Endereço para correspondência: Dr. Vincenzo Giordano, Rua Aristides Espínola, 11/301, Leblon - 22440-050 - Rio de Janeiro (RJ) - Brasil. Tel./fax: (21) 2274-6830.
E-mail: sot.hmmc@terra.com.br

INTRODUÇÃO

Fratura da extremidade proximal do fêmur é comum na população idosa, apresentando etiologia multifatorial(1-2). Nove entre 10 fraturas nessa região ocorrem em indivíduos com mais de 65 anos de idade(3). Seu acontecimento está altamente associado a maior morbidade, mortalidade e gastos médico-hospitalares, representando hoje um dos grandes problemas de saúde pública mundial(4). À medida que vem sendo observado crescimento populacional de idosos em todo o mundo, sua incidência vem aumentando exponencialmente(4-6). A Organização Mundial de Saúde (OMS) estima que em 2050 ocorrerão 6,3 milhões de fraturas da extremidade proximal do fêmur, três vezes mais do que atualmente, sendo metade delas na Ásia(6).

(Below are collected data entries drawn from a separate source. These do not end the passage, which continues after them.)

/-- The jobs changed to no more of them. -/
theorem State.Fits.jobs {s : State} {js : List SweepJob} (h : js.length ≤ s.sweep.jobs.length) :
    s.Fits { s with sweep.jobs := js } := .sweep fun hs => { hs with places := h.trans hs.places }

theorem State.startFirst_fits : s.Fits s.startFirst := by
  simp only [State.startFirst]
  split
  · exact .refl s
  · next hjobs => exact .ite (fun _ => .jobs (by simp [hjobs])) fun _ => .refl s

theorem State.joinJob_fits (w : Walk) (hroom : s.sweep.jobs.length < 8) : s.Fits (s.joinJob w) := by
  have hjoined : s.Fits { s with sweep.jobs := s.sweep.jobs ++ [waitingJob w] } :=
    .sweep fun h => { h with places := by simpa using hroom }
  exact hjoined.trans (State.startFirst_fits _)

theorem State.removeJob_fits (w : Walk) : s.Fits (s.removeJob w) := by
  have hremoved : s.Fits { s with sweep.jobs := s.sweep.jobs.filter fun j => decide (j.walk ≠ w) } :=
    .jobs (List.length_filter_le ..)
  exact hremoved.trans (State.startFirst_fits _)

theorem State.endAdopt_fits (r : Nat) : s.Fits (s.endAdopt r) := by
  refine .ite (fun _ => ?_) fun _ => .refl s
  exact .ite (fun _ => (s.removeJob_fits _).trans (State.requestFromRecord_fits ..)) fun _ => s.removeJob_fits _

theorem State.cancelReleaseIfMasking_fits (a : Nat) : s.Fits (s.cancelReleaseIfMasking a) :=
  .ite (fun _ => .ite (fun _ => s.removeJob_fits _) fun _ => .refl s) fun _ => .refl s

/-- A queue that is not full has a place. -/
theorem State.jobs_lt_of_not_full {s : State} (h : ¬ s.sweepFull = true) : s.sweep.jobs.length < 8 := by
  rwa [State.sweepFull_iff, Nat.not_le, State.walks, List.length_map] at h

theorem State.requestAdopt_fits (r : Nat) : s.Fits (s.requestAdopt r) := by
  refine .ite (fun _ => .refl s) fun _ => .ite (fun _ => ?_) fun hfull => ?_
  · exact .sweep fun h => { h with adoptDrops := countUp_le .. }
  · exact s.joinJob_fits _ (State.jobs_lt_of_not_full hfull)

/-- The end of a queued ADOPT frees a place. -/
theorem State.length_endAdopt_lt {s : State} {root : Nat} (h : s.hasJob (.adopt root) = true) :
    (s.endAdopt root).sweep.jobs.length < s.sweep.jobs.length := by
  rw [State.hasJob_iff] at h
  have hshorter : (s.endAdopt root).walks.length < s.walks.length := by
    rw [State.endAdopt_walks h, List.length_filter_lt_length_iff_exists]
    exact ⟨_, h, by simp⟩
  simpa [State.walks] using hshorter

theorem State.queueRelease_fits {r : Nat} (hplace : s.releaseRefused r = false) : s.Fits (s.queueRelease r) := by
  refine .ite (fun hadopt => ?_) fun hadopt => .ite (fun _ => .refl s) fun hrelease => ?_
  · have hended := s.endAdopt_fits r
    have hshorter := State.length_endAdopt_lt hadopt
    have hjoined : s.sweep.jobs.length ≤ 8 → (s.endAdopt r).Fits ((s.endAdopt r).joinJob (.release r)) := fun h =>
      State.joinJob_fits _ _ (by omega)
    have hwaits : (s.endAdopt r).Canonical → ((s.endAdopt r).joinJob (.release r)).Canonical := fun h =>
      ⟨by simpa using h.records, by simpa using h.trunks, by simpa using h.assets, by simpa using h.classes,
        by simpa using h.templates, by simpa using h.sources, by simpa using h.buckets, by simpa using h.flash⟩
    exact .given (hwaits ∘ hended.canonical) fun h => hended.trans (hjoined h.sweep.places)
  · refine s.joinJob_fits _ (State.jobs_lt_of_not_full fun hfull => ?_)
    simp [State.releaseRefused, hadopt, hrelease, hfull] at hplace

theorem State.queueAck_fits {z : Option Nat} (hplace : ¬ (!s.hasAck ∧ s.sweepFull)) : s.Fits (s.queueAck z) := by
  refine .ite (fun _ => .jobs (by simp)) fun hack => s.joinJob_fits _ (State.jobs_lt_of_not_full fun hfull => ?_)
  exact hplace (by simp [hack, hfull])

Prevenção é a melhor forma de evitar números tão alarmantes. Diversos estudos têm tentado identificar e definir fatores de risco para as fraturas da extremidade proximal do fêmur(2,4,7-12). Tipo de queda, biótipo corporal, acuidade visual, hábitos alimentares, prática esportiva, uso de medicações que alteram a vigília, status neurológico e resistência óssea são fatores freqüentemente relacionados à ocorrência dessas fraturas.

Resistência óssea tem sido definida como uma variável dependente da qualidade (geometria e propriedades intrínsecas) e da massa (densidade mineral) ósseas(13). A importância da geometria da extremidade proximal do fêmur para avaliação de pacientes em risco de fratura parece estar cada dia mais bem reconhecida na literatura. Sabe-se que idosos que sofrem fratura na região superior do fêmur têm maior comprimento do eixo do quadril e maior ângulo cervicodiafisário do que indivíduos da mesma faixa etária sem fratura(8,14-15).

Apesar disso, variações raciais e sexuais têm sido relatadas, explicando, em parte, a heterogeneidade observada na patogênese da fratura osteoporótica(16-20). Atualmente, a resistência óssea é mensurada de forma satisfatória pela densitometria óssea (DXA). É recomendado pela OMS que pacientes definidos como de risco devem ser avaliados por DXA ao menos uma vez por ano em busca de fragilidade óssea aumentada(21). Associação de baixa densidade mineral óssea, grande comprimento do eixo do quadril, colo femoral valgo e história prévia de fratura estão dramaticamente relacionados à elevação do risco de fratura do quadril(21-22).

No entanto, número considerável de indivíduos em nosso país não tem condição de realizar esse exame rotineiramente. A precariedade da rede pública de saúde, em que não existe disponibilidade de aparelhos de DXA na maioria dos hospitais, motivou-nos a buscar soluções mais tangíveis à nossa realidade.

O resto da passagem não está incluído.